theorem State.applyGolden_keeps {ps : Part → Prop} {a1 : List Nat} {s0 s : State} (h_sl : ps .sl) (h : Keeps ps s0 s) : Keeps ps s0 (State.applyGolden s a1) := by
  unfold State.applyGolden
  repeat' first
    | with_reducible assumption | with_reducible apply State.updFrm_keeps | with_reducible apply Keeps.foldl | with_reducible apply Keeps.foldlFst
    | (intro _; skip) | split
    | (dsimp only; skip)
    | (with_reducible refine Keeps.lit rfl rfl ?_; first | with_reducible assumption | with_reducible apply State.updFrm_keeps | with_reducible apply Keeps.foldl | with_reducible apply Keeps.foldlFst | (split; skip))

theorem State.takePcie_keeps {ps : Part → Prop} {a1 : PcieSet} {s0 s : State} (h1 : ps (.regs 1)) (h16 : ps (.regs 16)) (h17 : ps (.regs 17)) (h19 : ps (.regs 19)) (h_cfg : ps .cfg) (h_evt : ps .evt) (h_out : ps .out) (h_pci : ps .pci) (h : Keeps ps s0 s) : Keeps ps s0 (State.takePcie s a1) := by
  unfold State.takePcie
  repeat' first
    | (extract_lets +onlyGivenNames x; first | (with_reducible refine Keeps.cut (x := x) ?_ ?_; rotate_left; (try clear_value x); (intro _; skip); rotate_right; subst x) | subst x)
    | with_reducible assumption | exact h1 | exact h16 | exact h17 | exact h19 | with_reducible apply State.post_keeps | with_reducible apply State.applyPcie_keeps | with_reducible apply State.put_keeps
    | (intro _; skip) | split
    | (dsimp only; skip)
    | (with_reducible refine Keeps.lit rfl rfl ?_; first | with_reducible assumption | exact h1 | exact h16 | exact h17 | exact h19 | with_reducible apply State.post_keeps | with_reducible apply State.applyPcie_keeps | with_reducible apply State.put_keeps | (split; skip))

theorem State.stage1_keeps {ps : Part → Prop} {a1 : SegEnt} {a2 : SegBody} {s0 s : State} (h_hbm : ps .hbm) (h_sl : ps .sl) (h_spm : ps .spm) (h : Keeps ps s0 s) : Keeps ps s0 (State.stage1 s a1 a2).1 := by
  unfold State.stage1
  repeat' first
    | with_reducible assumption | with_reducible apply State.writeFrames_keeps | with_reducible apply State.preloadRecords_keeps
    | (intro _; skip) | split
    | (dsimp only; skip)
    | with_reducible refine Keeps.pair (by assumption) ?_
    | (with_reducible refine Keeps.lit rfl rfl ?_; first | with_reducible assumption | with_reducible apply State.writeFrames_keeps | with_reducible apply State.preloadRecords_keeps | with_reducible refine Keeps.pair (by assumption) ?_ | (split; skip))

theorem State.applySeg_keeps {ps : Part → Prop} {a1 : SegEnt} {a2 : SegBody} {s0 s : State} (hall : ∀ p, ps p) (h : Keeps ps s0 s) : Keeps ps s0 (State.applySeg s a1 a2).1 := by
  have h_cfg := hall .cfg
  have h_cfg := hall .cfg
  unfold State.applySeg
  repeat' first
    | (extract_lets +onlyGivenNames x; first | (with_reducible refine Keeps.cut (x := x) ?_ ?_; rotate_left; (try clear_value x); (intro _; skip); rotate_right; subst x) | subst x)
    | with_reducible assumption | exact hall _ | (intro _; exact hall _) | with_reducible apply State.takePcie_keeps | with_reducible apply State.hubRecords_keeps | with_reducible apply State.applyMedia_keeps | with_reducible apply State.applyFabric_keeps | with_reducible apply State.applyGolden_keeps
    | (intro _; skip) | split
    | (dsimp only; skip)
    | with_reducible refine Keeps.pair (by assumption) ?_
    | (with_reducible refine Keeps.lit rfl rfl ?_; first | with_reducible assumption | exact hall _ | (intro _; exact hall _) | with_reducible apply State.takePcie_keeps | with_reducible apply State.hubRecords_keeps | with_reducible apply State.applyMedia_keeps | with_reducible apply State.applyFabric_keeps | with_reducible apply State.applyGolden_keeps | with_reducible refine Keeps.pair (by assumption) ?_ | (split; skip))

theorem State.loadCheck_keeps {ps : Part → Prop} {s0 s : State} (h1 : ps (.regs 1)) (h_cfg : ps .cfg) (h_fab : ps .fab) (h_fresh : ps .fresh) (h : Keeps ps s0 s) : Keeps ps s0 (State.loadCheck s) := by
  unfold State.loadCheck
  repeat' first
    | with_reducible assumption | exact h1 | with_reducible apply State.loadFail_keeps | with_reducible apply State.put_keeps
    | (intro _; skip) | split
    | (dsimp only; skip)
    | (with_reducible refine Keeps.lit rfl rfl ?_; first | with_reducible assumption | exact h1 | with_reducible apply State.loadFail_keeps | with_reducible apply State.put_keeps | (split; skip))

theorem State.segmentTaken_keeps {ps : Part → Prop} {a1 : SegEnt} {a2 : Nat} {a3 : SegBody} {a4 : List Nat} {s0 s : State} (hall : ∀ p, ps p) (h : Keeps ps s0 s) : Keeps ps s0 (State.segmentTaken s a1 a2 a3 a4) := by
  have h_cfg := hall .cfg
  have h_cfg := hall .cfg
  unfold State.segmentTaken
  repeat' first
    | (extract_lets +onlyGivenNames x; first | (with_reducible refine Keeps.cut (x := x) ?_ ?_; rotate_left; (try clear_value x); (intro _; skip); rotate_right; subst x) | subst x)
    | with_reducible assumption | exact hall _ | (intro _; exact hall _) | with_reducible apply State.applySeg_keeps | with_reducible apply State.loadFail_keeps | with_reducible apply State.loadCheck_keeps
    | (intro _; skip) | split
    | (dsimp only; skip)
    | with_reducible refine Keeps.pair (by assumption) ?_
    | (with_reducible refine Keeps.lit rfl rfl ?_; first | with_reducible assumption | exact hall _ | (intro _; exact hall _) | with_reducible apply State.applySeg_keeps | with_reducible apply State.loadFail_keeps | with_reducible apply State.loadCheck_keeps | with_reducible refine Keeps.pair (by assumption) ?_ | (split; skip))

theorem State.segmentArrived_keeps {ps : Part → Prop} {a1 : SegEnt} {a2 a3 : Nat} {a4 : SegSense} {s0 s : State} (hall : ∀ p, ps p) (h : Keeps ps s0 s) : Keeps ps s0 (State.segmentArrived s a1 a2 a3 a4) := by
  have h_cfg := hall .cfg
  have h_cfg := hall .cfg
  unfold State.segmentArrived
  repeat' first
    | (extract_lets +onlyGivenNames x; first | (with_reducible refine Keeps.cut (x := x) ?_ ?_; rotate_left; (try clear_value x); (intro _; skip); rotate_right; subst x) | subst x)
    | with_reducible assumption | exact hall _ | (intro _; exact hall _) | with_reducible apply State.stage1_keeps | with_reducible apply State.loadFail_keeps | with_reducible apply State.segmentTaken_keeps
    | (intro _; skip) | split
    | (dsimp only; skip)
    | with_reducible refine Keeps.pair (by assumption) ?_
    | (with_reducible refine Keeps.lit rfl rfl ?_; first | with_reducible assumption | exact hall _ | (intro _; exact hall _) | with_reducible apply State.stage1_keeps | with_reducible apply State.loadFail_keeps | with_reducible apply State.segmentTaken_keeps | with_reducible refine Keeps.pair (by assumption) ?_ | (split; skip))

theorem execSegmentReceived_keeps {ps : Part → Prop} {s : State} {a1 : Nat} {a2 : SegSense} (hall : ∀ p, ps p) : ∀ r, (execSegmentReceived a1 a2 s) = .next r → Keeps ps s r := by
  intro r e
  cases e
  have h := Keeps.refl (ps := ps) s
  have h_cfg := hall .cfg
  repeat' first
    | (extract_lets +onlyGivenNames x; first | (with_reducible refine Keeps.cut (x := x) ?_ ?_; rotate_left; (try clear_value x); (intro _; skip); rotate_right; subst x) | subst x)
    | with_reducible assumption | exact hall _ | (intro _; exact hall _) | with_reducible apply State.when_keeps | with_reducible apply State.authenticate_keeps | with_reducible apply State.segmentArrived_keeps
    | (intro _; skip) | split
    | (dsimp only; skip)
    | (with_reducible refine Keeps.lit rfl rfl ?_; first | with_reducible assumption | exact hall _ | (intro _; exact hall _) | with_reducible apply State.when_keeps | with_reducible apply State.authenticate_keeps | with_reducible apply State.segmentArrived_keeps | (split; skip))

theorem execPreloadHoldExpires_keeps {ps : Part → Prop} {s : State} (h_cfg : ps .cfg) : ∀ r, (execPreloadHoldExpires s) = .next r → Keeps ps s r := by
  intro r e
  cases e
  have h := Keeps.refl (ps := ps) s
  repeat' first
    | with_reducible assumption | with_reducible apply State.when_keeps
    | (intro _; skip) | split
    | (dsimp only; skip)
    | (with_reducible refine Keeps.lit rfl rfl ?_; first | with_reducible assumption | with_reducible apply State.when_keeps | (split; skip))

theorem execHbmTrainingDone_keeps {ps : Part → Prop} {s : State} {a1 : Nat} {a2 : Bool} (h1 : ps (.regs 1)) (h_cfg : ps .cfg) (h_fab : ps .fab) (h_fresh : ps .fresh) : ∀ r, (execHbmTrainingDone a1 a2 s) = .next r → Keeps ps s r := by
  intro r e
  cases e
  have h := Keeps.refl (ps := ps) s
  repeat' first
    | with_reducible assumption | exact h1 | with_reducible apply State.when_keeps | with_reducible apply State.loadCheck_keeps | with_reducible apply State.loadFail_keeps
    | (intro _; skip) | split
    | (dsimp only; skip)
    | (with_reducible refine Keeps.lit rfl rfl ?_; first | with_reducible assumption | exact h1 | with_reducible apply State.when_keeps | with_reducible apply State.loadCheck_keeps | with_reducible apply State.loadFail_keeps | (split; skip))

theorem State.startHome_keeps {ps : Part → Prop} {s0 s : State} (h9 : ps (.regs 9)) (h_fresh : ps .fresh) (h : Keeps ps s0 s) : Keeps ps s0 (State.startHome s) := by
  unfold State.startHome
  repeat' first
    | with_reducible assumption | exact h9 | with_reducible apply State.putHome_keeps | with_reducible apply State.drawn_keeps
    | (intro _; skip) | split
    | (dsimp only; skip)
    | (with_reducible refine Keeps.lit rfl rfl ?_; first | with_reducible assumption | exact h9 | with_reducible apply State.putHome_keeps | with_reducible apply State.drawn_keeps | (split; skip))

theorem State.sealKeys_keeps {ps : Part → Prop} {s0 s : State} (h12 : ps (.regs 12)) (h_cry : ps .cry) (h_fresh : ps .fresh) (h : Keeps ps s0 s) : Keeps ps s0 (State.sealKeys s) := by
  unfold State.sealKeys
  repeat' first
    | (extract_lets +onlyGivenNames x; first | (with_reducible refine Keeps.cut (x := x) ?_ ?_; rotate_left; (try clear_value x); (intro _; skip); rotate_right; subst x) | subst x)
    | with_reducible assumption | exact h12 | with_reducible apply State.drawn_keeps | with_reducible apply State.put_keeps | with_reducible apply State.loadKey_keeps | with_reducible apply Keeps.foldl | with_reducible apply Keeps.foldlFst
    | (intro _; skip) | split
    | (dsimp only; skip)

theorem State.startEngines_keeps {ps : Part → Prop} {s0 s : State} (h6 : ps (.regs 6)) (h : Keeps ps s0 s) : Keeps ps s0 (State.startEngines s) := by
  unfold State.startEngines
  repeat' first
    | with_reducible assumption | exact h6 | with_reducible apply State.put_keeps | with_reducible apply Keeps.foldl | with_reducible apply Keeps.foldlFst
    | (intro _; skip) | split
    | (dsimp only; skip)

theorem State.startBanks_keeps {ps : Part → Prop} {s0 s : State} (h14 : ps (.regs 14)) (h : Keeps ps s0 s) : Keeps ps s0 (State.startBanks s) := by
  unfold State.startBanks
  repeat' first
    | (extract_lets +onlyGivenNames x; first | (with_reducible refine Keeps.cut (x := x) ?_ ?_; rotate_left; (try clear_value x); (intro _; skip); rotate_right; subst x) | subst x)
    | with_reducible assumption | exact h14 | with_reducible apply State.put_keeps | with_reducible apply Keeps.foldl | with_reducible apply Keeps.foldlFst
    | (intro _; skip) | split
    | (dsimp only; skip)

theorem State.startStands_keeps {ps : Part → Prop} {s0 s : State} (h1 : ps (.regs 1)) (h : Keeps ps s0 s) : Keeps ps s0 (State.startStands s) := by
  unfold State.startStands
  repeat' first
    | with_reducible assumption | exact h1 | with_reducible apply State.put_keeps | with_reducible apply Keeps.foldl | with_reducible apply Keeps.foldlFst
    | (intro _; skip) | split
    | (dsimp only; skip)

theorem State.startTracts_keeps {ps : Part → Prop} {a1 : List TractIn} {s0 s : State} (h12 : ps (.regs 12)) (h_tly : ps .tly) (h : Keeps ps s0 s) : Keeps ps s0 (State.startTracts s a1) := by
  unfold State.startTracts
  repeat' first
    | (extract_lets +onlyGivenNames x; first | (with_reducible refine Keeps.cut (x := x) ?_ ?_; rotate_left; (try clear_value x); (intro _; skip); rotate_right; subst x) | subst x)
    | with_reducible assumption | exact h12 | with_reducible apply State.bump_keeps | with_reducible apply Keeps.foldl | with_reducible apply Keeps.foldlFst
    | (intro _; skip) | split
    | (dsimp only; skip)
    | (with_reducible refine Keeps.lit rfl rfl ?_; first | with_reducible assumption | exact h12 | with_reducible apply State.bump_keeps | with_reducible apply Keeps.foldl | with_reducible apply Keeps.foldlFst | (split; skip))

theorem State.startUser_keeps {ps : Part → Prop} {s0 s : State} (h1 : ps (.regs 1)) (h4 : ps (.regs 4)) (h14 : ps (.regs 14)) (h_cfg : ps .cfg) (h_fab : ps .fab) (h_pwr : ps .pwr) (h : Keeps ps s0 s) : Keeps ps s0 (State.startUser s) := by
  unfold State.startUser
  repeat' first
    | (extract_lets +onlyGivenNames x; first | (with_reducible refine Keeps.cut (x := x) ?_ ?_; rotate_left; (try clear_value x); (intro _; skip); rotate_right; subst x) | subst x)
    | with_reducible assumption | exact h1 | exact h4 | exact h14 | with_reducible apply State.put_keeps | with_reducible apply State.releaseAll_keeps | with_reducible apply State.startStands_keeps | with_reducible apply State.startBanks_keeps | with_reducible apply Keeps.foldl | with_reducible apply Keeps.foldlFst
    | (intro _; skip) | split
    | (dsimp only; skip)
    | (with_reducible refine Keeps.lit rfl rfl ?_; first | with_reducible assumption | exact h1 | exact h4 | exact h14 | with_reducible apply State.put_keeps | with_reducible apply State.releaseAll_keeps | with_reducible apply State.startStands_keeps | with_reducible apply State.startBanks_keeps | with_reducible apply Keeps.foldl | with_reducible apply Keeps.foldlFst | (split; skip))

REQUIREMENT:
A bare number is all that is asked for: the count of lines above that include "next".

RESPONSE AREA:
3